Горящие сады - страница 14

стр.

И Зафар, благодарный, радуясь возможности прикоснуться к любимому, рассказывал:

— Это было как какое*то чудо, поверьте, я знал, что когда-нибудь со мной случится чудо, только не думал, что здесь, в Афганистане. Чудо, о котором мечтает любой археолог. И случилось оно не когда-нибудь, а в первый год революции. «Золото революции» — так его называли тогда в газетах, хотя ему, этому золоту, две тысячи лет.

Волков наслаждался ярким, живым рассказом, великолепно построенным, многократно, должно быть, уже рассказанным и неутомимо повторяемым. Пыльное, стертое ветром и солнцем городище. Бивак археологов, афганцев и русских, под чахлым корявым деревом. Ион, Зафар, касается жаркой драгоценной афганской земли, помнящей битвы, походы, колыханье великих народов, тяжкие труды и радения, — касается ее, как прародины, к которой через цепи племен и предков тянулась его душа. И она на его касание из-под праха, из-под овечьих сухих кизяков сыплет в ладони золото погребений, маленькие твердые слитки с лицами людей и животных.

— Оно, не поверите, будто бы само подымалось из недр, как ручей золотой, лилось прямо в руки. Крылатая Ника — вы увидите ее в музее. Круторогий священный баран. Волки, воины. Бусы, браслеты! Словно кто*то живой, подземный, выбрасывал их на поверхность!

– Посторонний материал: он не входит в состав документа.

/-- REDELIVER and the data wait, from RR_NACK: the last part of READ_RESPONSE's phases (R87, R88). -/
theorem dataPhases_reaches {fuel : Nat} {s u : State} {result : Except ErrorKind (List Byte)} (hsch : s.schedule = [])
    (hready : pollReady fuel (s.lenD.toNat + 8) s.tmo.toNat (busWrite s s.params.nack) = some (u, result)) :
    Reaches { s with st := .rrNack } (pollEnd .rrDataPoll u result) := by
  have hnack : step { s with st := .rrNack } =
      .next { busWrite s s.params.nack with attempt := 0, st := .rrDataPoll } := by
    rw [step_nack (s := { s with st := .rrNack }) rfl hsch, redeliver, busWrite_setSt]
  refine (Reaches.of_step hnack).trans (pollReady_reaches rfl (by rwa [busWrite_schedule]) ?_ ?_ hready)
  · rw [busWrite_eq]
    rfl
  · rw [busWrite_eq]
    rfl

/-- Settles O51: both waits are runs that their results end, with the redelivery request one step between them. -/
theorem readResponseStepsFollowThePhases : Obligations.ReadResponseStepsFollowThePhases := by
  intro fuel s t hst hatt hsch hphases
  have hstart : { s with attempt := 0, st := .rrLenPoll } = s := by rw [← hatt, ← hst]
  have hwait {u : State} {result : Except ErrorKind (List Byte)}
      (hready : pollReady fuel 7 s.tmo.toNat s = some (u, result)) : Reaches s (pollEnd .rrLenPoll u result) := by
    have h := pollReady_reaches (p := .rrLenPoll) rfl hsch rfl rfl hready
    rwa [hstart] at h
  rw [readResponsePhases] at hphases
  split at hphases
  · cases hphases
  · cases hphases
    exact hwait ‹_›
  · rename_i u r hready
    have hend := hwait hready
    have hsch' : u.schedule = [] := by
      have h := hend.schedule_free hsch
      rwa [pollEnd, checkAnswer_schedule] at h
    cases hlen : decodeLength r with
    | error e =>
      simp only [hlen] at hphases
      cases hphases
      exact pollEnd_lenPoll_of_error hlen u ▸ hend
    | ok len =>
      rw [pollEnd_lenPoll_of_ok hlen] at hend
      refine hend.trans ?_
      simp only [hlen, busWrite_lenD, busWrite_tmo] at hphases
      split at hphases <;> cases hphases
      · exact dataPhases_reaches (s := { u with lenD := len }) hsch' ‹_›
      · exact pollEnd_dataPoll _ _ ▸ dataPhases_reaches (s := { u with lenD := len }) hsch' ‹_›

end Sys2Proof.Machine
end

section
/-! PROOFS. A whole exchange: what the block makes of a request that the host presents for a host operation, of a poll that is
answered at once, of a whole WRITE_COMMAND and of a whole READ_RESPONSE (R90, R99, R100, R114). -/

namespace Sys2Proof.Machine

open Sys2Proof

/-! ### The request that a host presents (R53, R56) -/

/-- A descriptor put together from its four bytes has those bytes (R39, R53). -/
theorem descriptorBytes_of_bytes (b0 b1 b2 b3 : Byte) :
    descriptorBytes (b3 ++ b2 ++ b1 ++ b0) = [b0, b1, b2, b3] := by
  have h0 : (b3 ++ b2 ++ b1 ++ b0).extractLsb' 0 8 = b0 := BitVec.extractLsb'_append_eq_right
  have h1 : (b3 ++ b2 ++ b1 ++ b0).extractLsb' 8 8 = b1 :=
    (BitVec.extractLsb'_append_eq_of_le (by decide)).trans BitVec.extractLsb'_append_eq_right
  have h2 : (b3 ++ b2 ++ b1 ++ b0).extractLsb' 16 8 = b2 :=
    (BitVec.extractLsb'_append_eq_of_le (by decide)).trans
      ((BitVec.extractLsb'_append_eq_of_le (by decide)).trans BitVec.extractLsb'_append_eq_right)
  have h3 : (b3 ++ b2 ++ b1 ++ b0).extractLsb' 24 8 = b3 :=
    (BitVec.extractLsb'_append_eq_of_le (by decide)).trans
      ((BitVec.extractLsb'_append_eq_of_le (by decide)).trans BitVec.extractLsb'_append_eq_left)
  exact congrArg₂ _ h0 (congrArg₂ _ h1 (congrArg₂ _ h2 (congrArg₂ _ h3 rfl)))

theorem descriptorBytes_requestOf (i : Instr) : descriptorBytes (requestOf i).desc =
    [byteAt (encode i) 0, byteAt (encode i) 1, byteAt (encode i) 2, byteAt (encode i) 3] :=
  descriptorBytes_of_bytes _ _ _ _

/-- A well-formed host operation is presented with all the data that its descriptor announces (R56). -/
theorem missingData_requestOf {i : Instr} (hwf : i.wellFormed = true) (hi : i.port = .host) :
    missingData (requestOf i) = 0 := by
  have hfields := descriptorBytes_requestOf i
  simp only [descriptorBytes, List.cons.injEq] at hfields
  obtain ⟨hop, hhlen, hblen, -⟩ := hfields
  rw [missingData, dataLength, hop, hhlen, hblen]
  cases i with
  | beginOp | wakeup | readResponse => exact Nat.zero_sub _
  | writeCommand header body =>
    simp only [Instr.wellFormed, Bool.and_eq_true, decide_eq_true_eq] at hwf
    obtain ⟨hh, hb⟩ := hwf
    have hdata : (requestOf (.writeCommand header body)).data = header ++ body := rfl
    rw [hdata, List.length_append]
    exact (congrArg (· - _) (congrArg₂ _ (ofNat8_toNat hh) (ofNat8_toNat hb))).trans (Nat.sub_self _)
  | ackFrame | nackFrame | dataH2D _ _ _ | dataD2H _ _ _ => cases hi

theorem requestBytes_requestOf {i : Instr} (hwf : i.wellFormed = true) (hi : i.port = .host) (d : Nat) :
    requestBytes d (requestOf i) = encode i := by
  rw [requestBytes, missingData_requestOf hwf hi, descriptorBytes_requestOf]
  cases i with
  | beginOp | wakeup | readResponse => rfl
  | writeCommand header body => exact List.append_nil _
  | ackFrame | nackFrame | dataH2D _ _ _ | dataD2H _ _ _ => cases hi

/-- An IDLE block accepts the request that stands for a well-formed host operation (R94). -/
theorem step_acceptRequest {s t : State} {i : Instr} {rest : List Request} (hwf : i.wellFormed = true)
    (hi : i.port = .host) (hst : s.st = .idle) (hsch : s.schedule = []) (hreq : s.requests = requestOf i :: rest)
    (hacc : Accepts { s with requests := rest } i t) : step s = .next t := by
  have hdec : decodeHost (requestBytes s.draws (requestOf i)) = .ok i [] := by
    have h := decodeOfEncodeIsTheInstruction i hwf
    rw [hi] at h
    rw [requestBytes_requestOf hwf hi]
    exact h
  have htake : takeRequest s (requestOf i) rest = { s with requests := rest } := by
    rw [takeRequest, missingData_requestOf hwf hi]
    rfl
  exact (step_free hsch).trans (block_iff.2 (.accept hst hreq hdec (htake ▸ hacc)))
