-- ==== Sys2Proof/Machine/Fetch.lean ====
section
/-! DEFINITION. What a step takes from the input queue: nothing, a host action that is over at once, or an instruction to
run. Check 1 of 42 R80 stands here. -/

namespace Sys2Proof.Machine

/-- What the head of the input queue comes to. -/
inductive Fetched where
  /-- the step is over -/
  | done (o : Host.Outcome State Fault Refusal)
  /-- an instruction runs in this state -/
  | run (i : Instr) (s : State)

/-- A word is taken in: a host command word is latched (30 R52); a wire word leaves the latch alone. -/
def latch (f : Format) (w : Word) (s : State) : State :=
  match f with
  | .host32 => { s with cmd := w }
  | .tbyte8 => s
  | .lcd4 => s
  | .lcd8 => s
  | .lcd8data => s

/-- A word that is no instruction: a host word is refused as `IllegalCommand` (30 R56, 42 R80 check 1), a wire word has
no meaning. [log 18, 19] -/
def illegalWord (f : Format) (e : DecodeError) (s : State) : Host.Outcome State Fault Refusal :=
  match f with
  | .host32 => .next (raiseRefused .illegalCommand s)
  | .tbyte8 => .refused (.notAWireWord e)
  | .lcd4 => .refused (.notAWireWord e)
  | .lcd8 => .refused (.notAWireWord e)
  | .lcd8data => .refused (.notAWireWord e)

/-- Take the next input (00_scope R5). With none the engine is idle and holds its state (60 R121). [log 9] -/
def fetch (s : State) : Fetched :=
  match s.inbox with
  | [] => .done (.next s)
  | .resetPulse :: rest => .done (.next (resetPulse { s with inbox := rest }))
  | .text i b :: rest => .done (hostWriteText i b { s with inbox := rest })
  | .word f w :: rest =>
    match decode f w with
    | .ok i => .run i (latch f w { s with inbox := rest })
    | .bad e => .done (illegalWord f e (latch f w { s with inbox := rest }))

/-- Put a word where the next step takes it. A wire word runs only inside a session, so placing one opens it. [log 11] -/
def placeWord (f : Format) (w : Word) (s : State) : State :=
  match f with
  | .host32 => { s with inbox := .word f w :: s.inbox }
  | .tbyte8 => { s with inbox := .word f w :: s.inbox, session := .opened }
  | .lcd4 => { s with inbox := .word f w :: s.inbox, session := .opened }
  | .lcd8 => { s with inbox := .word f w :: s.inbox, session := .opened }
  | .lcd8data => { s with inbox := .word f w :: s.inbox, session := .opened }

/-- The format in which a table word is placed that `tableFormat` reads in none: 32 bits are a host command word (30 R52),
any other width is no host word (30 R57) and stands on the wire side. The model's choice. [log 28] -/
def strayFormat (nbits : Nat) : Format := if nbits = 32 then .host32 else .lcd4

/-- The bits of such a word as they are placed, never bits that are an instruction of `strayFormat`: those of a host word
or a nibble as they stand, all ones for any other width, and for a number too big for a word. The model's
choice. [log 28] -/
def strayWord (nbits w : Nat) : Word :=
  if nbits = 32 ∨ nbits = 4 then BitVec.ofNat 32 (min w 0xFFFFFFFF) else 0xFFFFFFFF#32

end Sys2Proof.Machine
end

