-- ==== Sys2Proof/Laws/Coding.lean ====
section
/-! SUPPORT. Fields and bits of a word as numbers, which the encoding proofs rewrite with. -/

namespace Sys2Proof.Laws

open Sys2Proof.Decode

/-- A field of a word as a number. -/
theorem field_toNat (lo n : Nat) (w : Word) : (field lo n w).toNat = w.toNat / 2 ^ lo % 2 ^ n := by
  simp [field, Nat.shiftRight_eq_div_pow]

/-- A field equals a value when the numbers do. -/
theorem field_eq_iff (lo n : Nat) (w : Word) (v : BitVec n) : field lo n w = v ↔ w.toNat / 2 ^ lo % 2 ^ n = v.toNat := by
  rw [← field_toNat]; exact ⟨fun h => h ▸ rfl, BitVec.eq_of_toNat_eq⟩

/-- A bit of a word as a number. -/
theorem bit_eq (i : Nat) (w : Word) : w.getLsbD i = decide (w.toNat / 2 ^ i % 2 = 1) := by
  rw [BitVec.getLsbD, Nat.testBit_eq_decide_div_mod_eq]

theorem hostWord_toNat {op operands : Nat} (h : op * 2 ^ 28 + operands < 2 ^ 32) :
    (hostWord op operands).toNat = op * 2 ^ 28 + operands := by
  rw [hostWord, BitVec.toNat_ofNat, Nat.mod_eq_of_lt h]

theorem wireWord_toNat {bits : Nat} (h : bits < 2 ^ 32) : (wireWord bits).toNat = bits := by
  rw [wireWord, BitVec.toNat_ofNat, Nat.mod_eq_of_lt h]

end Sys2Proof.Laws
end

Волков, не решаясь достать блокнот, старался запомнить, как, прослышав про золото, приехал на раскоп губернатор и устроил праздничный митинг, как крестьяне из соседних селений приходили с полей подивиться, как солдаты из соседнего гарнизона караулили раскоп. Весть об открытии облетела весь мир, и француз-афганист, знаменитый ученый, плакал, узнав, что золото его миновало. Зимой, во время снежных буранов, поставили над раскопом палатку, топили печь, согревая мерзлую землю, углубляясь в толщу, где лежали расплющенные легкие кости безвестной царевны, пересыпанные золотыми амулетами. Волков слушал о чуде, посетившем этого маленького смуглого человека, думал смутно: «Ну а я? В чем мое чудо? Было или меня миновало?»

Карнаухов, уловивший его смятение, подошел, наклонился:

— Знаете, я с вами хотел посоветоваться. Кончается мой контракт, и я стою перед выбором: либо продлить его на год, либо возвращаться в Москву. Смею думать, я здесь полезен. К тому же реконструкция центра Кабула позволила мне реализовать мои давнишние градостроительные представлен ния, если хотите, футурологические. Кабул, умирающий, задыхающийся в средневековой своей оболочке, воскрешается революцией, рвется из средневековья в двадцать первый век — это уникальный случай сочетания минувшего и грядущего. В Кабуле я оказался в центре проблемы, над которой работал всю жизнь. Но Ксения, захочет ли она остаться? Ведь мы недавно женаты. Здесь, в Афганистане, я обрел наконец счастье… Наши путешествия в Газни, в Биамин. — Он умолк, посмотрел на жену долго и пристально, и она оглянулась на его взгляд, чуть улыбнулась ему.

И снова Волков подумал: все они, здесь собравшиеся, связаны с этой землей, лучшим, на что уповали, всем, чем их наградила судьба. Гордеевы — своей электронной машиной, спасающей ослабевшее сердце. Карнаухов — грядущим Градом. Зафар — своим чувством прародины, обернувшимся чудом открытия.

«А я? — снова подумал он. — Чем станет Кабул для меня? Чем для меня обернется?» И утреннее видение розового прозрачного дерева, охватившего небо и землю, посетило его и исчезло.

— Вы, кажется, в Джелалабад собираетесь? — обратился к нему москвич-реставратор. — Очень советую, посетите в окрестностях, в Хадде, буддийский храм. Там уникальное собрание будд, где индуизм принимает черты эллинизма. Один такой Будда сейчас у меня в мастерской, приходите в музей, может быть, он вас вдохновит.

— Мы все к вам придем, — сказала Ксения, — хотим посмотреть экспозицию, когда вы ее наконец завершите. Пригласите — и мы все к вам придем. А сейчас — к столу. Не знаю, удался ли пирог. Я хотела его испечь по-московски. А за чай и кофе ручаюсь. Кофе настоящий бомбейский! — И она увела гостей, а Волков остался лицом к лицу с Белоусовым, наблюдавшим его пристальным взглядом.